POST&https%3A%2F%2Fwww.goodreads.com%2Fgroup%2Fjoin&
format%3Dxml%26id%3D1865%26oauth_consumer_key%3DMY_API_KEY%26oauth_nonce%3D8202270%26oauth_signature_method%3DHMAC-SHA1%26oauth_timestamp%3D1423304664%26oauth_token%3DMY_OAUTH_TOKEN%26oauth_version%3D1.0

- This is getting signed by consumer secret and token secret.

- I am also encoding final oauth_signature generated.

- I am sending request to this URL: https://www.goodreads.com/group/join

- I am adding both parameters in request body as key-value pair - format=xml&id=1865. ContentLength is added too.

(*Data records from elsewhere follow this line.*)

/-! ## forget -/

@[simp] theorem State.forget_cur (s : State) (ts : Nat) : (s.forget ts).cur = s.cur := rfl
@[simp] theorem State.forget_sched (s : State) (ts : Nat) : (s.forget ts).sched = s.sched := rfl
@[simp] theorem State.forget_freeCtr (s : State) (ts : Nat) : (s.forget ts).freeCtr = s.freeCtr := rfl
@[simp] theorem State.forget_agents (s : State) (ts : Nat) : (s.forget ts).agents = s.agents := rfl
@[simp] theorem State.forget_mem (s : State) (ts : Nat) : (s.forget ts).mem = s.mem := rfl
@[simp] theorem State.forget_wcStatus (s : State) (ts : Nat) : (s.forget ts).wcStatus = s.wcStatus := rfl
@[simp] theorem State.forget_hostLines (s : State) (ts : Nat) : (s.forget ts).hostLines = s.hostLines := rfl
@[simp] theorem State.forget_poison (s : State) (ts : Nat) : (s.forget ts).poison = s.poison := rfl
@[simp] theorem State.forget_quarantined (s : State) (ts : Nat) : (s.forget ts).quarantined = s.quarantined := rfl
@[simp] theorem State.forget_transit (s : State) (ts : Nat) : (s.forget ts).transit = s.transit := rfl
@[simp] theorem State.forget_arrivals (s : State) (ts : Nat) : (s.forget ts).arrivals = s.arrivals := rfl
@[simp] theorem State.forget_running (s : State) (ts : Nat) : (s.forget ts).running = s.running := rfl
@[simp] theorem State.forget_now (s : State) (ts : Nat) : (s.forget ts).now = s.now := rfl
@[simp] theorem State.forget_rates (s : State) (ts : Nat) : (s.forget ts).rates = s.rates := rfl
@[simp] theorem State.forget_accounts (s : State) (ts : Nat) : (s.forget ts).accounts = s.accounts := rfl
@[simp] theorem State.forget_pitches (s : State) (ts : Nat) : (s.forget ts).pitches = s.pitches := rfl
@[simp] theorem State.forget_commits (s : State) (ts : Nat) : (s.forget ts).commits = s.commits := rfl
@[simp] theorem State.forget_pages (s : State) (ts : Nat) : (s.forget ts).pages = s.pages := rfl
@[simp] theorem State.forget_hostPages (s : State) (ts : Nat) : (s.forget ts).hostPages = s.hostPages := rfl
@[simp] theorem State.forget_reportNo (s : State) (ts : Nat) : (s.forget ts).reportNo = s.reportNo := rfl
@[simp] theorem State.forget_qpairs (s : State) (ts : Nat) : (s.forget ts).qpairs = s.qpairs := rfl
@[simp] theorem State.forget_work (s : State) (ts : Nat) : (s.forget ts).work = s.work := rfl
@[simp] theorem State.forget_reductions (s : State) (ts : Nat) : (s.forget ts).reductions = s.reductions := rfl
@[simp] theorem State.forget_mailbox (s : State) (ts : Nat) : (s.forget ts).mailbox = s.mailbox := rfl
@[simp] theorem State.forget_mailSeq (s : State) (ts : Nat) : (s.forget ts).mailSeq = s.mailSeq := rfl
@[simp] theorem State.forget_loadSeq (s : State) (ts : Nat) : (s.forget ts).loadSeq = s.loadSeq := rfl
@[simp] theorem State.forget_relSeq (s : State) (ts : Nat) : (s.forget ts).relSeq = s.relSeq := rfl
@[simp] theorem State.forget_workSeq (s : State) (ts : Nat) : (s.forget ts).workSeq = s.workSeq := rfl
@[simp] theorem State.forget_arms (s : State) (ts : Nat) : (s.forget ts).arms = s.arms := rfl
@[simp] theorem State.forget_launchTable (s : State) (ts : Nat) : (s.forget ts).launchTable = s.launchTable := rfl
@[simp] theorem State.forget_parts (s : State) (ts : Nat) : (s.forget ts).parts = s.parts := rfl
@[simp] theorem State.forget_passes (s : State) (ts : Nat) : (s.forget ts).passes = s.passes := rfl
@[simp] theorem State.forget_nextTs (s : State) (ts : Nat) : (s.forget ts).nextTs = s.nextTs := rfl
@[simp] theorem State.forget_tileLaunches (s : State) (ts : Nat) : (s.forget ts).tileLaunches = s.tileLaunches := rfl
@[simp] theorem State.forget_queues (s : State) (ts : Nat) : (s.forget ts).queues = s.queues := rfl
@[simp] theorem State.forget_requests (s : State) (ts : Nat) : (s.forget ts).requests = s.requests := rfl
@[simp] theorem State.forget_reqNo (s : State) (ts : Nat) : (s.forget ts).reqNo = s.reqNo := rfl
@[simp] theorem State.forget_revoked (s : State) (ts : Nat) : (s.forget ts).revoked = s.revoked := rfl
@[simp] theorem State.forget_cfg (s : State) (ts : Nat) : (s.forget ts).cfg = s.cfg := rfl
@[simp] theorem State.forget_fw (s : State) (ts : Nat) : (s.forget ts).fw = s.fw := rfl
@[simp] theorem State.forget_certChain (s : State) (ts : Nat) : (s.forget ts).certChain = s.certChain := rfl
@[simp] theorem State.forget_attestKey (s : State) (ts : Nat) : (s.forget ts).attestKey = s.attestKey := rfl
@[simp] theorem State.forget_powerHold (s : State) (ts : Nat) : (s.forget ts).powerHold = s.powerHold := rfl
@[simp] theorem State.forget_currentHold (s : State) (ts : Nat) : (s.forget ts).currentHold = s.currentHold := rfl
@[simp] theorem State.forget_thermalHold (s : State) (ts : Nat) : (s.forget ts).thermalHold = s.thermalHold := rfl
@[simp] theorem State.forget_off (s : State) (ts : Nat) : (s.forget ts).off = s.off := rfl
@[simp] theorem State.forget_spdmOnly (s : State) (ts : Nat) : (s.forget ts).spdmOnly = s.spdmOnly := rfl
@[simp] theorem State.forget_scrubLine (s : State) (ts : Nat) : (s.forget ts).scrubLine = s.scrubLine := rfl
@[simp] theorem State.forget_refreshed (s : State) (ts : Nat) : (s.forget ts).refreshed = s.refreshed := rfl
@[simp] theorem State.forget_activated (s : State) (ts : Nat) : (s.forget ts).activated = s.activated := rfl
@[simp] theorem State.forget_wiped (s : State) (ts : Nat) : (s.forget ts).wiped = s.wiped := rfl
@[simp] theorem State.forget_sent (s : State) (ts : Nat) : (s.forget ts).sent = s.sent := rfl
@[simp] theorem State.forget_agent (s : State) (ts : Nat) (m : Nat) : (s.forget ts).agent m = s.agent m := rfl
@[simp] theorem State.forget_account (s : State) (ts : Nat) (x : BitVec 10) : (s.forget ts).account x = s.account x := rfl
@[simp] theorem State.forget_pitch (s : State) (ts : Nat) (m : Nat) : (s.forget ts).pitch m = s.pitch m := rfl

/-! ## Reads after writes -/

@[simp] theorem State.agent_setAgent (s : State) (n : Nat) (a : Agent) : (s.setAgent n a).agent n = a := by
  simp [State.agent, State.setAgent]

theorem State.agent_setAgent_ne (s : State) (n m : Nat) (a : Agent) (h : m ≠ n) : (s.setAgent n a).agent m = s.agent m := by
  simp [State.agent, State.setAgent, Tab.get_set_ne _ _ _ _ _ h]

theorem State.setAgent_setAgent (s : State) (n : Nat) (a b : Agent) : (s.setAgent n a).setAgent n b = s.setAgent n b := by
  simp [State.setAgent, Tab.set_set]

@[simp] theorem State.pitch_setPitch (s : State) (k : Nat) (p : Pitch) : (s.setPitch k p).pitch k = p := by
  simp [State.pitch, State.setPitch]

theorem State.pitch_setPitch_ne (s : State) (k j : Nat) (p : Pitch) (h : j ≠ k) : (s.setPitch k p).pitch j = s.pitch j := by
  simp [State.pitch, State.setPitch, Tab.get_set_ne _ _ _ _ _ h]

@[simp] theorem State.pitch_modPitch (s : State) (k : Nat) (f : Pitch → Pitch) : (s.modPitch k f).pitch k = f (s.pitch k) := by
  simp [State.modPitch]

@[simp] theorem State.account_modAccount (s : State) (c : BitVec 10) (f : Account → Account) :
    (s.modAccount c f).account c = f (s.account c) := by
  simp [State.account, State.modAccount, Tab.modify]

theorem State.account_modAccount_ne (s : State) (c x : BitVec 10) (f : Account → Account) (h : x ≠ c) :
    (s.modAccount c f).account x = s.account x := by
  have hn : x.toNat ≠ c.toNat := fun e => h (BitVec.eq_of_toNat_eq e)
  simp [State.account, State.modAccount, Tab.modify, Tab.get_set_ne _ _ _ _ _ hn]

/-! ## Agents -/

@[simp] theorem Agent.fly_r (g : Agent) (c lat : Nat) (x : Res) : (g.fly c lat x).r = g.r := rfl
@[simp] theorem Agent.fly_dup (g : Agent) (c lat : Nat) (x : Res) : (g.fly c lat x).dup = g.dup := rfl
@[simp] theorem Agent.fly_dupLight (g : Agent) (c lat : Nat) (x : Res) : (g.fly c lat x).dupLight = g.dupLight := rfl
@[simp] theorem Agent.fly_plane0 (g : Agent) (c lat : Nat) (x : Res) : (g.fly c lat x).plane0 = g.plane0 := rfl
@[simp] theorem Agent.fly_plane1 (g : Agent) (c lat : Nat) (x : Res) : (g.fly c lat x).plane1 = g.plane1 := rfl
@[simp] theorem Agent.fly_resv (g : Agent) (c lat : Nat) (x : Res) : (g.fly c lat x).resv = g.resv := rfl
@[simp] theorem Agent.fly_owed (g : Agent) (c lat : Nat) (x : Res) : (g.fly c lat x).owed = g.owed := rfl
@[simp] theorem Agent.fly_arrived (g : Agent) (c lat : Nat) (x : Res) : (g.fly c lat x).arrived = g.arrived := rfl
@[simp] theorem Agent.fly_shadow (g : Agent) (c lat : Nat) (x : Res) : (g.fly c lat x).shadow = g.shadow := rfl
@[simp] theorem Agent.fly_super (g : Agent) (c lat : Nat) (x : Res) : (g.fly c lat x).super = g.super := rfl
@[simp] theorem Agent.fly_mode (g : Agent) (c lat : Nat) (x : Res) : (g.fly c lat x).mode = g.mode := rfl
@[simp] theorem Agent.fly_resume (g : Agent) (c lat : Nat) (x : Res) : (g.fly c lat x).resume = g.resume := rfl
@[simp] theorem Agent.fly_cause (g : Agent) (c lat : Nat) (x : Res) : (g.fly c lat x).cause = g.cause := rfl
@[simp] theorem Agent.fly_ckpc (g : Agent) (c lat : Nat) (x : Res) : (g.fly c lat x).ckpc = g.ckpc := rfl
@[simp] theorem Agent.fly_faddr (g : Agent) (c lat : Nat) (x : Res) : (g.fly c lat x).faddr = g.faddr := rfl
@[simp] theorem Agent.fly_allow (g : Agent) (c lat : Nat) (x : Res) : (g.fly c lat x).allow = g.allow := rfl
@[simp] theorem Agent.fly_ratec (g : Agent) (c lat : Nat) (x : Res) : (g.fly c lat x).ratec = g.ratec := rfl
@[simp] theorem Agent.fly_svec (g : Agent) (c lat : Nat) (x : Res) : (g.fly c lat x).svec = g.svec := rfl
@[simp] theorem Agent.fly_skew (g : Agent) (c lat : Nat) (x : Res) : (g.fly c lat x).skew = g.skew := rfl
@[simp] theorem Agent.fly_even (g : Agent) (c lat : Nat) (x : Res) : (g.fly c lat x).even = g.even := rfl
@[simp] theorem Agent.fly_lightWait (g : Agent) (c lat : Nat) (x : Res) : (g.fly c lat x).lightWait = g.lightWait := rfl
@[simp] theorem Agent.fly_evsel (g : Agent) (c lat : Nat) (x : Res) : (g.fly c lat x).evsel = g.evsel := rfl
@[simp] theorem Agent.fly_evcnt (g : Agent) (c lat : Nat) (x : Res) : (g.fly c lat x).evcnt = g.evcnt := rfl
@[simp] theorem Agent.fly_levsel (g : Agent) (c lat : Nat) (x : Res) : (g.fly c lat x).levsel = g.levsel := rfl
@[simp] theorem Agent.fly_levcnt (g : Agent) (c lat : Nat) (x : Res) : (g.fly c lat x).levcnt = g.levcnt := rfl
@[simp] theorem Agent.fly_cycle (g : Agent) (c lat : Nat) (x : Res) : (g.fly c lat x).cycle = g.cycle := rfl
@[simp] theorem Agent.fly_bundles (g : Agent) (c lat : Nat) (x : Res) : (g.fly c lat x).bundles = g.bundles := rfl
@[simp] theorem Agent.fly_hbundles (g : Agent) (c lat : Nat) (x : Res) : (g.fly c lat x).hbundles = g.hbundles := rfl
@[simp] theorem Agent.fly_stores (g : Agent) (c lat : Nat) (x : Res) : (g.fly c lat x).stores = g.stores := rfl
@[simp] theorem Agent.fly_cmds (g : Agent) (c lat : Nat) (x : Res) : (g.fly c lat x).cmds = g.cmds := rfl
@[simp] theorem Agent.fly_counted (g : Agent) (c lat : Nat) (x : Res) : (g.fly c lat x).counted = g.counted := rfl
@[simp] theorem Agent.fly_journal (g : Agent) (c lat : Nat) (x : Res) : (g.fly c lat x).journal = g.journal := rfl
@[simp] theorem Agent.fly_touched (g : Agent) (c lat : Nat) (x : Res) : (g.fly c lat x).touched = g.touched := rfl
@[simp] theorem Agent.fly_journalBad (g : Agent) (c lat : Nat) (x : Res) : (g.fly c lat x).journalBad = g.journalBad := rfl
@[simp] theorem Agent.fly_shadowBad (g : Agent) (c lat : Nat) (x : Res) : (g.fly c lat x).shadowBad = g.shadowBad := rfl
@[simp] theorem Agent.fly_icyc (g : Agent) (c lat : Nat) (x : Res) : (g.fly c lat x).icyc = g.icyc := rfl
@[simp] theorem Agent.fly_nsq (g : Agent) (c lat : Nat) (x : Res) : (g.fly c lat x).nsq = g.nsq := rfl
@[simp] theorem Agent.fly_planeLoads (g : Agent) (c lat : Nat) (x : Res) : (g.fly c lat x).planeLoads = g.planeLoads := rfl
@[simp] theorem Agent.fly_blocks (g : Agent) (c lat : Nat) (x : Res) : (g.fly c lat x).blocks = g.blocks := rfl
@[simp] theorem Agent.fly_wb (g : Agent) (c lat : Nat) (x : Res) : (g.fly c lat x).wb = g.wb := rfl
@[simp] theorem Agent.fly_flq (g : Agent) (c lat : Nat) (x : Res) : (g.fly c lat x).flq = g.flq := rfl
@[simp] theorem Agent.fly_fsq (g : Agent) (c lat : Nat) (x : Res) : (g.fly c lat x).fsq = g.fsq := rfl
@[simp] theorem Agent.fly_ecb (g : Agent) (c lat : Nat) (x : Res) : (g.fly c lat x).ecb = g.ecb := rfl
@[simp] theorem Agent.fly_ctxs (g : Agent) (c lat : Nat) (x : Res) : (g.fly c lat x).ctxs = g.ctxs := rfl
@[simp] theorem Agent.fly_holders (g : Agent) (c lat : Nat) (x : Res) : (g.fly c lat x).holders = g.holders := rfl
@[simp] theorem Agent.fly_wait (g : Agent) (c lat : Nat) (x : Res) : (g.fly c lat x).wait = g.wait := rfl
@[simp] theorem Agent.fly_mdrain (g : Agent) (c lat : Nat) (x : Res) : (g.fly c lat x).mdrain = g.mdrain := rfl
@[simp] theorem Agent.fly_stall (g : Agent) (c lat : Nat) (x : Res) : (g.fly c lat x).stall = g.stall := rfl
@[simp] theorem Agent.fly_board (g : Agent) (c lat : Nat) (x : Res) : (g.fly c lat x).board = g.board := rfl
@[simp] theorem Agent.fly_stop (g : Agent) (c lat : Nat) (x : Res) : (g.fly c lat x).stop = g.stop := rfl
@[simp] theorem Agent.fly_task (g : Agent) (c lat : Nat) (x : Res) : (g.fly c lat x).task = g.task := rfl
@[simp] theorem Agent.fly_farFault (g : Agent) (c lat : Nat) (x : Res) : (g.fly c lat x).farFault = g.farFault := rfl
@[simp] theorem Agent.fly_evSince (g : Agent) (c lat : Nat) (x : Res) : (g.fly c lat x).evSince = g.evSince := rfl
@[simp] theorem Agent.fly_woken (g : Agent) (c lat : Nat) (x : Res) : (g.fly c lat x).woken = g.woken := rfl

- I am setting content type to "application/x-www-form-urlencoded".

- Finally, this is my OAuth header -

Authorization: OAuth
realm="", oauth_consumer_key="MY_API_KEY", oauth_nonce="8202270", oauth_signature="vpkAtHnDybB3flb5%2B7hnPbt1HPI%3D", oauth_signature_method="HMAC-SHA1", oauth_timestamp="1423304664",
oauth_token="MY_OAUTH_TOKEN",
oauth_version="1.0"


This has finally worked for me.

I tried another URL and that is also fine. Though this is working for me now, I would recommend you guys to add proper documentation of API and how to handle OAuth for POST requests. It would really help the developers. Thanks!